A settling PRP should carefully review the Bernstein opinion for guidance on the impact of specific settlement language. The court suggested that finality could be achieved through language stating that upon signature, the EPA or state agency would "not sue or take administrative action that would impose additional liability" on the settling PRP. Conversely, the court's opinion suggests that a disclaimer of liability (a common provision in settlement agreements) might indicate that the resolution of liability is not final.
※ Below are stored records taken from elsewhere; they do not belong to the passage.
/-! ### PRT_ registers (08_network_ports.md) -/

def PRT_GRP_MODE_g800 : Fld := { base := 0x800040, s0 := 0x20000, s1 := 0x0, s2 := 0x0, lo := 8, wd := 1, acc := .rws }
def PRT_GRP_MODE_quad1 : Fld := { base := 0x800040, s0 := 0x20000, s1 := 0x0, s2 := 0x0, lo := 4, wd := 4, acc := .rws, rst := fun _ _ _ => 0x3 }
def PRT_GRP_MODE_quad0 : Fld := { base := 0x800040, s0 := 0x20000, s1 := 0x0, s2 := 0x0, lo := 0, wd := 4, acc := .rws, rst := fun _ _ _ => 0x3 }
def reg_PRT_GRP_MODE : RegDef := {
  name := "PRT_GRP_MODE", base := 0x800040, width := 32, n0 := 8, s0 := 0x20000, n1 := 1, s1 := 0x0, n2 := 1, s2 := 0x0,
  flds := [PRT_GRP_MODE_g800, PRT_GRP_MODE_quad1, PRT_GRP_MODE_quad0] }
def PRT_GRP_STATUS_ports_up : Fld := { base := 0x800048, s0 := 0x20000, s1 := 0x0, s2 := 0x0, lo := 24, wd := 8, acc := .ro }
def PRT_GRP_STATUS_rx_inverted : Fld := { base := 0x800048, s0 := 0x20000, s1 := 0x0, s2 := 0x0, lo := 16, wd := 8, acc := .ro }
def PRT_GRP_STATUS_reversed : Fld := { base := 0x800048, s0 := 0x20000, s1 := 0x0, s2 := 0x0, lo := 15, wd := 1, acc := .ro }
def PRT_GRP_STATUS_refuse_cause : Fld := { base := 0x800048, s0 := 0x20000, s1 := 0x0, s2 := 0x0, lo := 0, wd := 4, acc := .ro }
def reg_PRT_GRP_STATUS : RegDef := {
  name := "PRT_GRP_STATUS", base := 0x800048, width := 32, n0 := 8, s0 := 0x20000, n1 := 1, s1 := 0x0, n2 := 1, s2 := 0x0,
  flds := [PRT_GRP_STATUS_ports_up, PRT_GRP_STATUS_rx_inverted, PRT_GRP_STATUS_reversed, PRT_GRP_STATUS_refuse_cause] }
def PRT_GRP_BOARD_lane_reverse : Fld := { base := 0x800050, s0 := 0x20000, s1 := 0x0, s2 := 0x0, lo := 8, wd := 1, acc := .rwl }
def PRT_GRP_BOARD_tx_invert : Fld := { base := 0x800050, s0 := 0x20000, s1 := 0x0, s2 := 0x0, lo := 0, wd := 8, acc := .rwl }
def reg_PRT_GRP_BOARD : RegDef := {
  name := "PRT_GRP_BOARD", base := 0x800050, width := 32, n0 := 8, s0 := 0x20000, n1 := 1, s1 := 0x0, n2 := 1, s2 := 0x0,
  flds := [PRT_GRP_BOARD_lane_reverse, PRT_GRP_BOARD_tx_invert] }
def PRT_LANE_STATUS_short_gnd : Fld := { base := 0x800080, s0 := 0x20000, s1 := 0x8, s2 := 0x0, lo := 11, wd := 1, acc := .w1c }
def PRT_LANE_STATUS_short_lane : Fld := { base := 0x800080, s0 := 0x20000, s1 := 0x8, s2 := 0x0, lo := 10, wd := 1, acc := .w1c }
def PRT_LANE_STATUS_los : Fld := { base := 0x800080, s0 := 0x20000, s1 := 0x8, s2 := 0x0, lo := 9, wd := 1, acc := .ro }
def PRT_LANE_STATUS_shut : Fld := { base := 0x800080, s0 := 0x20000, s1 := 0x8, s2 := 0x0, lo := 8, wd := 1, acc := .ro }
def PRT_LANE_STATUS_state : Fld := { base := 0x800080, s0 := 0x20000, s1 := 0x8, s2 := 0x0, lo := 0, wd := 3, acc := .ro }
def reg_PRT_LANE_STATUS : RegDef := {
  name := "PRT_LANE_STATUS", base := 0x800080, width := 32, n0 := 8, s0 := 0x20000, n1 := 8, s1 := 0x8, n2 := 1, s2 := 0x0,
  flds := [PRT_LANE_STATUS_short_gnd, PRT_LANE_STATUS_short_lane, PRT_LANE_STATUS_los, PRT_LANE_STATUS_shut, PRT_LANE_STATUS_state] }
def PRT_PORT_CFG_max_frame : Fld := { base := 0x800100, s0 := 0x20000, s1 := 0x40, s2 := 0x0, lo := 48, wd := 16, acc := .rws, rst := fun _ _ _ => 0x2580 }
def PRT_PORT_CFG_cut_through : Fld := { base := 0x800100, s0 := 0x20000, s1 := 0x40, s2 := 0x0, lo := 39, wd := 1, acc := .rws, rst := fun _ _ _ => 0x1 }
def PRT_PORT_CFG_pause_rx_en : Fld := { base := 0x800100, s0 := 0x20000, s1 := 0x40, s2 := 0x0, lo := 38, wd := 1, acc := .rws, rst := fun _ _ _ => 0x1 }
def PRT_PORT_CFG_pfc_rx_en : Fld := { base := 0x800100, s0 := 0x20000, s1 := 0x40, s2 := 0x0, lo := 37, wd := 1, acc := .rws }
def PRT_PORT_CFG_pfc_tx_en : Fld := { base := 0x800100, s0 := 0x20000, s1 := 0x40, s2 := 0x0, lo := 36, wd := 1, acc := .rws }
def PRT_PORT_CFG_pfc_classes : Fld := { base := 0x800100, s0 := 0x20000, s1 := 0x40, s2 := 0x0, lo := 28, wd := 8, acc := .rws }
def PRT_PORT_CFG_fec : Fld := { base := 0x800100, s0 := 0x20000, s1 := 0x40, s2 := 0x0, lo := 10, wd := 2, acc := .rws, rst := fun _ _ _ => 0x2 }
def PRT_PORT_CFG_lt_en : Fld := { base := 0x800100, s0 := 0x20000, s1 := 0x40, s2 := 0x0, lo := 9, wd := 1, acc := .rws, rst := fun _ _ _ => 0x1 }
def PRT_PORT_CFG_an_en : Fld := { base := 0x800100, s0 := 0x20000, s1 := 0x40, s2 := 0x0, lo := 8, wd := 1, acc := .rws, rst := fun _ _ _ => 0x1 }
def PRT_PORT_CFG_media : Fld := { base := 0x800100, s0 := 0x20000, s1 := 0x40, s2 := 0x0, lo := 6, wd := 2, acc := .rws, rst := fun _ _ _ => 0x3 }
def PRT_PORT_CFG_enable : Fld := { base := 0x800100, s0 := 0x20000, s1 := 0x40, s2 := 0x0, lo := 0, wd := 1, acc := .rws }
def reg_PRT_PORT_CFG : RegDef := {
  name := "PRT_PORT_CFG", base := 0x800100, width := 64, n0 := 8, s0 := 0x20000, n1 := 8, s1 := 0x40, n2 := 1, s2 := 0x0,
  flds := [PRT_PORT_CFG_max_frame, PRT_PORT_CFG_cut_through, PRT_PORT_CFG_pause_rx_en, PRT_PORT_CFG_pfc_rx_en, PRT_PORT_CFG_pfc_tx_en, PRT_PORT_CFG_pfc_classes, PRT_PORT_CFG_fec, PRT_PORT_CFG_lt_en, PRT_PORT_CFG_an_en, PRT_PORT_CFG_media, PRT_PORT_CFG_enable] }
def PRT_PORT_STATUS_stopped_rx : Fld := { base := 0x800108, s0 := 0x20000, s1 := 0x40, s2 := 0x0, lo := 24, wd := 8, acc := .ro }
def PRT_PORT_STATUS_xoff_tx : Fld := { base := 0x800108, s0 := 0x20000, s1 := 0x40, s2 := 0x0, lo := 16, wd := 8, acc := .ro }
def PRT_PORT_STATUS_an_mismatch : Fld := { base := 0x800108, s0 := 0x20000, s1 := 0x40, s2 := 0x0, lo := 8, wd := 1, acc := .ro }
def PRT_PORT_STATUS_remote_fault : Fld := { base := 0x800108, s0 := 0x20000, s1 := 0x40, s2 := 0x0, lo := 7, wd := 1, acc := .ro }
def PRT_PORT_STATUS_local_fault : Fld := { base := 0x800108, s0 := 0x20000, s1 := 0x40, s2 := 0x0, lo := 6, wd := 1, acc := .ro }
def PRT_PORT_STATUS_an_done : Fld := { base := 0x800108, s0 := 0x20000, s1 := 0x40, s2 := 0x0, lo := 5, wd := 1, acc := .ro }
def PRT_PORT_STATUS_lt_done : Fld := { base := 0x800108, s0 := 0x20000, s1 := 0x40, s2 := 0x0, lo := 4, wd := 1, acc := .ro }
def PRT_PORT_STATUS_state : Fld := { base := 0x800108, s0 := 0x20000, s1 := 0x40, s2 := 0x0, lo := 0, wd := 3, acc := .ro }
def reg_PRT_PORT_STATUS : RegDef := {
  name := "PRT_PORT_STATUS", base := 0x800108, width := 32, n0 := 8, s0 := 0x20000, n1 := 8, s1 := 0x40, n2 := 1, s2 := 0x0,
  flds := [PRT_PORT_STATUS_stopped_rx, PRT_PORT_STATUS_xoff_tx, PRT_PORT_STATUS_an_mismatch, PRT_PORT_STATUS_remote_fault, PRT_PORT_STATUS_local_fault, PRT_PORT_STATUS_an_done, PRT_PORT_STATUS_lt_done, PRT_PORT_STATUS_state] }
def PRT_PFC_CFG_quanta : Fld := { base := 0x800110, s0 := 0x20000, s1 := 0x40, s2 := 0x0, lo := 16, wd := 16, acc := .rw, rst := fun _ _ _ => 0xFFFF }
def PRT_PFC_CFG_refresh : Fld := { base := 0x800110, s0 := 0x20000, s1 := 0x40, s2 := 0x0, lo := 1, wd := 15, acc := .rw, rst := fun _ _ _ => 0x3FFF }
def reg_PRT_PFC_CFG : RegDef := {
  name := "PRT_PFC_CFG", base := 0x800110, width := 32, n0 := 8, s0 := 0x20000, n1 := 8, s1 := 0x40, n2 := 1, s2 := 0x0,
  flds := [PRT_PFC_CFG_quanta, PRT_PFC_CFG_refresh] }
def PRT_TS_CFG_pfc_wd_ms : Fld := { base := 0x800118, s0 := 0x20000, s1 := 0x40, s2 := 0x0, lo := 16, wd := 16, acc := .rw }
def PRT_TS_CFG_pfc_wd_drop : Fld := { base := 0x800118, s0 := 0x20000, s1 := 0x40, s2 := 0x0, lo := 1, wd := 1, acc := .rw }
def PRT_TS_CFG_one_step_en : Fld := { base := 0x800118, s0 := 0x20000, s1 := 0x40, s2 := 0x0, lo := 0, wd := 1, acc := .rw, rst := fun _ _ _ => 0x1 }
def reg_PRT_TS_CFG : RegDef := {
  name := "PRT_TS_CFG", base := 0x800118, width := 32, n0 := 8, s0 := 0x20000, n1 := 8, s1 := 0x40, n2 := 1, s2 := 0x0,
  flds := [PRT_TS_CFG_pfc_wd_ms, PRT_TS_CFG_pfc_wd_drop, PRT_TS_CFG_one_step_en] }
def PRT_CNT_count : Fld := { base := 0x801000, s0 := 0x20000, s1 := 0x200, s2 := 0x8, lo := 0, wd := 64, acc := .ro }
def reg_PRT_CNT : RegDef := {
  name := "PRT_CNT", base := 0x801000, width := 64, n0 := 8, s0 := 0x20000, n1 := 8, s1 := 0x200, n2 := 21, s2 := 0x8,
  flds := [PRT_CNT_count] }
The Bernstein opinion leaves some questions open, however, chief among them whether other language might suffice to "resolve" the PRP's liability. The Seventh Circuit's amended opinion noted that this is "ultimately a case-specific question dependent on the terms of the settlement before the court." Both EPA and PRPs may have good reasons to make CERCLA settlements conditional on future performance or to include a disclaimer of liability, and all parties will need to consider how the precise language may play out in light of the Bernstein opinion. Another question is what happens if a "conditional" settlement is fulfilled during the litigation of a cost recovery action? These issues will need to be addressed in future cases.
For now, PRPs negotiating settlements with EPA or other agencies should be mindful that simply inking a settlement will not necessarily resolve their liability for purposes of CERCLA cost recovery and contribution actions. In addition, PRPs considering bringing claims against other PRPs should carefully consider whether to plead cost recovery or contribution (or perhaps both), lest they find out years later that, because the wrong claim was pled, they are barred from asserting the correct claim.
UPDATE: The U.S. Supreme Court denied certiorari review of this case on January 27, 2014, meaning that the Seventh Circuit’s opinion will remain controlling law in the circuit for the foreseeable future.